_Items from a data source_
*** Block opens ***

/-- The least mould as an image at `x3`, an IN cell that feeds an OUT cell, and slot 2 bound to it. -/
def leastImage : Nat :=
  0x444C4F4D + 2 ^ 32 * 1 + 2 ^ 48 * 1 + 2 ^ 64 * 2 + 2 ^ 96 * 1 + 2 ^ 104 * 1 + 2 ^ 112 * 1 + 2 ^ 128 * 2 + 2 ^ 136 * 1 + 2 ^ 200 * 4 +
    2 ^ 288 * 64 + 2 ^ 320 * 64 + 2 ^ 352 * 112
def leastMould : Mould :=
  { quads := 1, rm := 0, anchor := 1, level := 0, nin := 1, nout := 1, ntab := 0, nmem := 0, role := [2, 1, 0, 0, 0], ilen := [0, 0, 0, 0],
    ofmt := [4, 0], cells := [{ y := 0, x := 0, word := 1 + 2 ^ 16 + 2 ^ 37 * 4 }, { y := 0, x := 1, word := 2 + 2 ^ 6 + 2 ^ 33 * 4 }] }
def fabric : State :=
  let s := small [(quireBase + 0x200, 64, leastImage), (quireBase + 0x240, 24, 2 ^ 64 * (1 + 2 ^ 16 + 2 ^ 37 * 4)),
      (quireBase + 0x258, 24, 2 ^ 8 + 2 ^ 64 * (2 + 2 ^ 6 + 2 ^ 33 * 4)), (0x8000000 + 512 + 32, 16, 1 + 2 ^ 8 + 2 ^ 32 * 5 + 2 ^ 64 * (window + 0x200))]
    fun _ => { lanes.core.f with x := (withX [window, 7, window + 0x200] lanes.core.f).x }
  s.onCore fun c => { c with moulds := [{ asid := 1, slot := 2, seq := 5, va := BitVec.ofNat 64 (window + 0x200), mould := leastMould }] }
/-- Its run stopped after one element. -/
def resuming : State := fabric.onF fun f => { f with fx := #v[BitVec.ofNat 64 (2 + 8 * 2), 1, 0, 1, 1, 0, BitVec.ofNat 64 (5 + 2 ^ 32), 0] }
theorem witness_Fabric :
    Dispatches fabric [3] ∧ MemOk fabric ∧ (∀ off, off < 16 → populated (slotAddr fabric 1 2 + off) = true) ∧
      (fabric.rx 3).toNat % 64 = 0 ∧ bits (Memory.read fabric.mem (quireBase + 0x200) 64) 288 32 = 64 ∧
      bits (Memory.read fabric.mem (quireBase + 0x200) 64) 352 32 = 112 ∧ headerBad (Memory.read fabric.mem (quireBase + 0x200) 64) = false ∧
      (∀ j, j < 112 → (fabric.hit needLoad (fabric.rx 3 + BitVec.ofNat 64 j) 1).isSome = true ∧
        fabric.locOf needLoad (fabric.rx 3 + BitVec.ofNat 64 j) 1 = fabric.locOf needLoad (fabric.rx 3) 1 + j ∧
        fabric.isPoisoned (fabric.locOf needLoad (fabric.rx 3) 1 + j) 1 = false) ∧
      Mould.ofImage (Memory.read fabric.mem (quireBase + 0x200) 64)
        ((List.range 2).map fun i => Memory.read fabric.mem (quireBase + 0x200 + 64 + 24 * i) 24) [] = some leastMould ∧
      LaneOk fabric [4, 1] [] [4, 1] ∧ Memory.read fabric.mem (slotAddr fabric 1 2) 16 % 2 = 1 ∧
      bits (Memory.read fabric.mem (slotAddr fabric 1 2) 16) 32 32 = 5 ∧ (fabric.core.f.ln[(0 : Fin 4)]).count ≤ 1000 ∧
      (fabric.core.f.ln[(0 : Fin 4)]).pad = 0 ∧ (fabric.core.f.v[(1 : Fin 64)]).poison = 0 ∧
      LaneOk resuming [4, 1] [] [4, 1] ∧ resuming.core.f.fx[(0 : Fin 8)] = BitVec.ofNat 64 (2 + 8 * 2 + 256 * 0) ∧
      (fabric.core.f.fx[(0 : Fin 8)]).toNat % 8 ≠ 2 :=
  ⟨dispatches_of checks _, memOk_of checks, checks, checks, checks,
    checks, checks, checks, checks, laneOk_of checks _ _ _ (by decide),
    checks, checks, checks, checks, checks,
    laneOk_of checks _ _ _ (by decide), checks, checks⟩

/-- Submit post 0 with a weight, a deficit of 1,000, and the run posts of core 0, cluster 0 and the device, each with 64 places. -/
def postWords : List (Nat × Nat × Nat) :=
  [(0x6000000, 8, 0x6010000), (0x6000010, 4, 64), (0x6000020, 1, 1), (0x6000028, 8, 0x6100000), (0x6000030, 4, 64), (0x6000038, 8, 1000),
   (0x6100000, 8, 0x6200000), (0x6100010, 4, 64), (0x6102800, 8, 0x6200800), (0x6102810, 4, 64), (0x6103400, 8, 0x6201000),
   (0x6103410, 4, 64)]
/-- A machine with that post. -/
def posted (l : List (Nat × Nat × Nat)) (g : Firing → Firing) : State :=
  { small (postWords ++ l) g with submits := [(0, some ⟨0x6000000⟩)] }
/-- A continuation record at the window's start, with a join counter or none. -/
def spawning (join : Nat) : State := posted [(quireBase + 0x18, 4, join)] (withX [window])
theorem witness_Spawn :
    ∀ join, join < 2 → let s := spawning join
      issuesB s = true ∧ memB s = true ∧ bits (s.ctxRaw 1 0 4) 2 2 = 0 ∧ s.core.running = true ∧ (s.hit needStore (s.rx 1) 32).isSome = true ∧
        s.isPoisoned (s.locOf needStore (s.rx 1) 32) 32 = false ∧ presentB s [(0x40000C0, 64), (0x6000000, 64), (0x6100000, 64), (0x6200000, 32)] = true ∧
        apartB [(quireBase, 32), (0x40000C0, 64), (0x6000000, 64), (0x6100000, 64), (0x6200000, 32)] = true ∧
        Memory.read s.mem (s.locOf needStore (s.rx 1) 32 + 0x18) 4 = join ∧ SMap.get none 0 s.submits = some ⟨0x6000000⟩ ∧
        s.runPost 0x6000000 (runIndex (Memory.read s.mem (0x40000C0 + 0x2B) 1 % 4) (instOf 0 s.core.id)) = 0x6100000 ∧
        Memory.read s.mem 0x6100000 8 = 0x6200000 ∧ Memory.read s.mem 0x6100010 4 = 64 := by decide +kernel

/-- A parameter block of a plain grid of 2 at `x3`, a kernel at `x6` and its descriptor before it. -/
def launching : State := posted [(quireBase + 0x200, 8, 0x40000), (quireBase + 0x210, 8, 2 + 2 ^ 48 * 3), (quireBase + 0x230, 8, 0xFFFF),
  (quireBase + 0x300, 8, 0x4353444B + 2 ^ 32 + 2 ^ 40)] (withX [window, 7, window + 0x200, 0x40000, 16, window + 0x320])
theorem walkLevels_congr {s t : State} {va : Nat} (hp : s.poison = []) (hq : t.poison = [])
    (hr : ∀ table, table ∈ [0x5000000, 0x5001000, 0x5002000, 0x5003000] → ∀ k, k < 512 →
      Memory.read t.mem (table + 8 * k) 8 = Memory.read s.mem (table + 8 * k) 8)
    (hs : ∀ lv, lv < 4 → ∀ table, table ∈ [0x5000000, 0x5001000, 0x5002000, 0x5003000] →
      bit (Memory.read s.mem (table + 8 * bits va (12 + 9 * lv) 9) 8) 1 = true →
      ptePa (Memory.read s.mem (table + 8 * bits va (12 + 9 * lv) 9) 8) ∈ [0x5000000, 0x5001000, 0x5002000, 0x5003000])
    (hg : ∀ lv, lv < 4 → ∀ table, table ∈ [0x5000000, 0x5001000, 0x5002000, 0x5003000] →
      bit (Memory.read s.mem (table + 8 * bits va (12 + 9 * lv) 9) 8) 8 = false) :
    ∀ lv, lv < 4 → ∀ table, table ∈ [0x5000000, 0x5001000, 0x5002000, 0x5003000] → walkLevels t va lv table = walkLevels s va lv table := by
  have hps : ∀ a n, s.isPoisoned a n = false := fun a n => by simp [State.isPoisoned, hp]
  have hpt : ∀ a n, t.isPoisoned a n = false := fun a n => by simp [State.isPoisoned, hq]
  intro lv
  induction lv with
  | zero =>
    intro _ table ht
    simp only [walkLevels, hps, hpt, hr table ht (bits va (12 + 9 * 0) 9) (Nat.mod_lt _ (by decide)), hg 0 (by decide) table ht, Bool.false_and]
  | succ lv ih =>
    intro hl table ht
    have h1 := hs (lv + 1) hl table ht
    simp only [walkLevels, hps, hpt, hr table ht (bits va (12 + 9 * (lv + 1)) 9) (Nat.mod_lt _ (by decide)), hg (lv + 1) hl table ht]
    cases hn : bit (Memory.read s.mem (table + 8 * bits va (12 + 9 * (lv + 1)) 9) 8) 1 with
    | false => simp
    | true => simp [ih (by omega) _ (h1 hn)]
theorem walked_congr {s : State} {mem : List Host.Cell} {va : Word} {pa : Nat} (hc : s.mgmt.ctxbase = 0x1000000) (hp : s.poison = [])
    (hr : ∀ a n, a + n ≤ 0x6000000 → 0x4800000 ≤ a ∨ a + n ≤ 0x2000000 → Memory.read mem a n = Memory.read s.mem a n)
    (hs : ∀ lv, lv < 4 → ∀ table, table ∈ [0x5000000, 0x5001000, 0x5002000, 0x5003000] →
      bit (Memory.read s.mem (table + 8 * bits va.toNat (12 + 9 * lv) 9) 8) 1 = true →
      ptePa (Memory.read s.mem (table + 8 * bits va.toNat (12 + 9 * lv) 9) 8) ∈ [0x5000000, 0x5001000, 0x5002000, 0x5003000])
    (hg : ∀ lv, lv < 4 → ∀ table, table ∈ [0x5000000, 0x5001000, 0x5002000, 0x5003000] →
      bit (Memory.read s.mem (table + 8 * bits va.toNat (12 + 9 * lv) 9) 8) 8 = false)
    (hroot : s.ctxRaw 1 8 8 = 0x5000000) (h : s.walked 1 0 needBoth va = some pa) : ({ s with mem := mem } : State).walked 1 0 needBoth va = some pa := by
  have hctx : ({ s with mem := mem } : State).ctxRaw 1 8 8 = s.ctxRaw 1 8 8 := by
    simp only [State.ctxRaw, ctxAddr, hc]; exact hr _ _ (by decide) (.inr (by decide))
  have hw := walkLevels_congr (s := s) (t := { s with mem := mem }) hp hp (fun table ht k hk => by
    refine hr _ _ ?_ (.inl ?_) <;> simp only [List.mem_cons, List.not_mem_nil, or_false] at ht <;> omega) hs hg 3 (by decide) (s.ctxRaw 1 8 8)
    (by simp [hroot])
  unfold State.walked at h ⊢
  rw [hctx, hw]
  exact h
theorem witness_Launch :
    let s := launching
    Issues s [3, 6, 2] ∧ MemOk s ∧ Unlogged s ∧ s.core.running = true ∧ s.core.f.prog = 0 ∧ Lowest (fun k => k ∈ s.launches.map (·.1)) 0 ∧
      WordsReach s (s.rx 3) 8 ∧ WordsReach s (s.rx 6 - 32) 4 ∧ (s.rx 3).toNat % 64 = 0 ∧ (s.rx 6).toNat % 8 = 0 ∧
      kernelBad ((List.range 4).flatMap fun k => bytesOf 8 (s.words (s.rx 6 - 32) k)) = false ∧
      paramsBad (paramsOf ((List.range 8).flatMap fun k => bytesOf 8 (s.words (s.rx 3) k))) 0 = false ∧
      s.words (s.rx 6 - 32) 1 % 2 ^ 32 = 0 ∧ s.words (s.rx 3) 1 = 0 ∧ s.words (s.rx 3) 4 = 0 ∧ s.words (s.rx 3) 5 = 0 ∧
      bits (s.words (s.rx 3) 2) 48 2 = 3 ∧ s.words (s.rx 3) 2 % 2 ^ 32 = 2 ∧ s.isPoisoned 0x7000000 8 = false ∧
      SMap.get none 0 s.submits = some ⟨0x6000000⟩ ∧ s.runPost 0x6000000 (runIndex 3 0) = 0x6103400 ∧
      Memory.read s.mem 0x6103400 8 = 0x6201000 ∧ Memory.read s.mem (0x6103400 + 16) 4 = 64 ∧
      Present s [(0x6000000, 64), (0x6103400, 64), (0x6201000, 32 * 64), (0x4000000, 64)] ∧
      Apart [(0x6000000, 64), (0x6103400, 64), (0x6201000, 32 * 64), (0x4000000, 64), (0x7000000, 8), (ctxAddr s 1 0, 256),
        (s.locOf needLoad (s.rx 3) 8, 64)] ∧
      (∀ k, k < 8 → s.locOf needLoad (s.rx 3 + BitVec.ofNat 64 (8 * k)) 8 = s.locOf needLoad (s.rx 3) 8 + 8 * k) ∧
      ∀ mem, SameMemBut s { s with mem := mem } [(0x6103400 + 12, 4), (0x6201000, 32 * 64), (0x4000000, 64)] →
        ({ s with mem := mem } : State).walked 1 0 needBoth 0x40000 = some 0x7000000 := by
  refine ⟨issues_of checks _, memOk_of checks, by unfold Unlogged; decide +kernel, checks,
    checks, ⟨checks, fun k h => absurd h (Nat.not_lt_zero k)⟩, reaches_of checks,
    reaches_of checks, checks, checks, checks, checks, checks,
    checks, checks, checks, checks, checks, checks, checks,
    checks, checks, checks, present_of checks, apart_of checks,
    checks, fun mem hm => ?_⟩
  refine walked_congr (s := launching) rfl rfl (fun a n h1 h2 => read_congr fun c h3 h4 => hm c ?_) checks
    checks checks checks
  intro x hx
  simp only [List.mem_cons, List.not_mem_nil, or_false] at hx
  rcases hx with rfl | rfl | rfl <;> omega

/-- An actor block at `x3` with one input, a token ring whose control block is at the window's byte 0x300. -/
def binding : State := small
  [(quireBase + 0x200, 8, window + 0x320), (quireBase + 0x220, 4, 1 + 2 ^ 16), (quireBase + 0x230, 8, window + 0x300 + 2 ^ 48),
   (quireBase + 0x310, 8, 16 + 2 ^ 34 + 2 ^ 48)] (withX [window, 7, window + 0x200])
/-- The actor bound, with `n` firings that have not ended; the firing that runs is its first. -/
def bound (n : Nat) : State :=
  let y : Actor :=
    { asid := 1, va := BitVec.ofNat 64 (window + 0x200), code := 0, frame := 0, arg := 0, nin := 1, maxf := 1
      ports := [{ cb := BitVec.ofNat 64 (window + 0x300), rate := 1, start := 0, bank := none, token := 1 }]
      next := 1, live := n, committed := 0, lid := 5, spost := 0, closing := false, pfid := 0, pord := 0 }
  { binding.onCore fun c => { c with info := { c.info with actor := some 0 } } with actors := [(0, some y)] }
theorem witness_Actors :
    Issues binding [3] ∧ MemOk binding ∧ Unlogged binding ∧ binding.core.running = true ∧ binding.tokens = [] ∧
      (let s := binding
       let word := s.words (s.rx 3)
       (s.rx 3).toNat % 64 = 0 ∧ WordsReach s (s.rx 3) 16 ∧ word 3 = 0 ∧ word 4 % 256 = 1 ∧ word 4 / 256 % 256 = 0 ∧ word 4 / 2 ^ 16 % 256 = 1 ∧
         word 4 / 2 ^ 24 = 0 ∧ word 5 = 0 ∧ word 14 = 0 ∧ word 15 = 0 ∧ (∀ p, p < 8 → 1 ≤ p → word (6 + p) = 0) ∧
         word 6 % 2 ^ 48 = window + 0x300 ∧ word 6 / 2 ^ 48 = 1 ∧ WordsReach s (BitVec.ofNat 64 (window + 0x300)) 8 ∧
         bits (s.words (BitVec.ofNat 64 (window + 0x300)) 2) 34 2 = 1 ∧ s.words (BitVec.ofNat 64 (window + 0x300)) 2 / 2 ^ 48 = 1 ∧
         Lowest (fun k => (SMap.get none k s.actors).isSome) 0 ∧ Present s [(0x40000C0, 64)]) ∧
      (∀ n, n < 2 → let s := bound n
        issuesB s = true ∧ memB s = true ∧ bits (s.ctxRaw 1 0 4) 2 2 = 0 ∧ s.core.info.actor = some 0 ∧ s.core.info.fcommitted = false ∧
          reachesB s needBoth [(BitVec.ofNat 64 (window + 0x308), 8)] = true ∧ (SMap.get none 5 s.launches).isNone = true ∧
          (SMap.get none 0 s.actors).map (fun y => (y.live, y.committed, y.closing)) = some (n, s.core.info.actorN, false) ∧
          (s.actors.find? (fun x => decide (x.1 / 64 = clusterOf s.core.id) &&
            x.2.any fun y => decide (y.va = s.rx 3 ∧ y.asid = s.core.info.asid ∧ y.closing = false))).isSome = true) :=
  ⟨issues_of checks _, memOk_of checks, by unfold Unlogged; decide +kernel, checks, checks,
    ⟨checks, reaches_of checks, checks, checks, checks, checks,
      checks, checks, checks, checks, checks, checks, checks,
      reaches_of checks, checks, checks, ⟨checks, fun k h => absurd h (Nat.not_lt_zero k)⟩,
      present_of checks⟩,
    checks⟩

*** Block closes ***

_Your task_
What lines above contain the word "needLoad"? Return each such line.

_Solution to the exercise_
      (∀ j, j < 112 → (fabric.hit needLoad (fabric.rx 3 + BitVec.ofNat 64 j) 1).isSome = true ∧
        fabric.locOf needLoad (fabric.rx 3 + BitVec.ofNat 64 j) 1 = fabric.locOf needLoad (fabric.rx 3) 1 + j ∧
        fabric.isPoisoned (fabric.locOf needLoad (fabric.rx 3) 1 + j) 1 = false) ∧
        (s.locOf needLoad (s.rx 3) 8, 64)] ∧
      (∀ k, k < 8 → s.locOf needLoad (s.rx 3 + BitVec.ofNat 64 (8 * k)) 8 = s.locOf needLoad (s.rx 3) 8 + 8 * k) ∧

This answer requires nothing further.